Bounchan and his family had previously been staying with a relative in Luang Prabang in order to be close to jobs that he and wife, Noi, had at the Mekong Riverview Hotel. Allowing his four children to attend a better school in town was also a consideration. At the start of 2022 he was able to acquire a small plot of land near the airport. We’ll be following his family’s exploits on this page with most recent news at the top.
New house 2
(FB April 14, 2022)
Except for the new toilet, Bounchan completed the house in less than a week. The photos below show the exterior and interior of the new house. Notice that the family now has a connection to the power grid. But, more importantly, the first photo shows Vong & Anna in a moment of joy on new bikes that the project bought so they could get to school without riding on the back of Bounchan’s motorbike. The final photos show Bounchan digging the cesspit for the toilet.
New house 1
(Facebook February 18, 2022)
During the pandemic when most workers in the hospitality industry returned to their home villages, Bounchan & wife Noi lost access to living quarters in Luang Prabang which was essential for their work at the Mekong Riverview Hotel. With the tourism industry slowly reviving they’d been looking – to no avail – for a suitable rental. More importantly, they want their children to attend a better school in town. Due to high rents Bounchan decided to build a new home on a small plot of land out by the airport in an area which is becoming a Hmong enclave. (Hmong people make up about 9% of the population of Laos.)

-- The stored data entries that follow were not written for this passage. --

/-- HOLD_READY at a measurement: DIAG bit 0, and PMU-02 from 1 s after the end of reset. -/
def State.checkHold (s : State) : State :=
  if s.sup.holdReady = false ∧ elapsed s s.sup.since 1000000000 then
    let s1 := s.orP 0x03 0 0x0C 1
    if s.sup.holdActive then s1 else (s1.modSup (fun u => { u with holdActive := true })).raise (ident .pmu 2) 0 0
  else s

/-- The supply ranges at a measurement: DIAG bit 1 and PMU-01 after 10 in a row. -/
def State.checkRange (s : State) (bad : Bool) : State :=
  let n := if bad then min 10 (s.sup.rangeRun + 1) else 0
  let s1 := s.modSup (fun u => { u with rangeRun := n, rangeActive := bad && (u.rangeActive || decide (10 ≤ n)) })
  if 10 ≤ n then
    let s2 := s1.orP 0x03 0 0x0C 2
    if s.sup.rangeActive then s2 else s2.raise (ident .pmu 1) 0 0
  else if s.sup.rangeActive ∧ bad = false then s1.endFault (ident .pmu 1) 0 0 else s1

/-- POWER_TOTAL at a measurement: DIAG bit 2 and PMU-03 after 10 in a row above 6,500 mW. -/
def State.checkPower (s : State) : State :=
  let bad := decide (6500 < s.p 4 0x03 0 0x0B)
  let n := if bad then min 10 (s.sup.powerRun + 1) else 0
  let s1 := s.modSup (fun u => { u with powerRun := n, powerActive := bad && (u.powerActive || decide (10 ≤ n)) })
  if 10 ≤ n then
    let s2 := s1.orP 0x03 0 0x0C 4
    if s.sup.powerActive then s2 else s2.raise (ident .pmu 3) 0 0
  else if s.sup.powerActive ∧ bad = false then s1.endFault (ident .pmu 3) 0 0 else s1

/-- BBS-13: the logic die at 140 °C while a port runs in MODE 1, until below 135 °C (R449). -/
def State.checkPorts (s : State) (t : Int) : State :=
  let fast := allPorts.any (fun p => s.p 1 0x15 p 0x01 == 1)
  if s.sup.tempLimit then
    if t < 13500 then (s.modSup (fun u => { u with tempLimit := false })).endFault (ident .bbs 13) 0 0 else s
  else if 14000 ≤ t ∧ fast then (s.modSup (fun u => { u with tempLimit := true })).raise (ident .bbs 13) 0 0
  else s

/-- R576: the measurements of one millisecond. -/
def execSupplyMeasurement (m : Supplies) (s : State) : Host.Outcome State Fault Refusal :=
  .next ((((s.storeSupplies m).checkHold.checkRange (outOfRange s.sup.vioLevel m)).checkPower).checkPorts m.logicTemp)

end Sys2Proof.Machine
end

Unlike western countries with all sorts of onerous building regulations, property owners in Laos can pretty much do as they please. Bounchan was able to put up a new house in 3 days in early February, and because of power lines running beside the house (he) will be able to connect to the electrical grid.
In the first photo are Bounchan’s kids in school uniforms: left to right, Vong, Kai, Tousia, and Anna. The remaining photos show the progression of the construction from clearing the land to attaching a solid blue zinc roof and finally the frame for a covered front porch. No power tools were used, just a hammer, hand saw, and machete. In the background of photo 8, showing the house skeleton, are some of the nearby mountains. The last two photos are screenshots from Google Earth showing the location of the house relative to downtown Luang Prabang, the airport, the hotel, and the Mekong river. The property can be found at 19.91852 N 102.19243 E on Google Earth.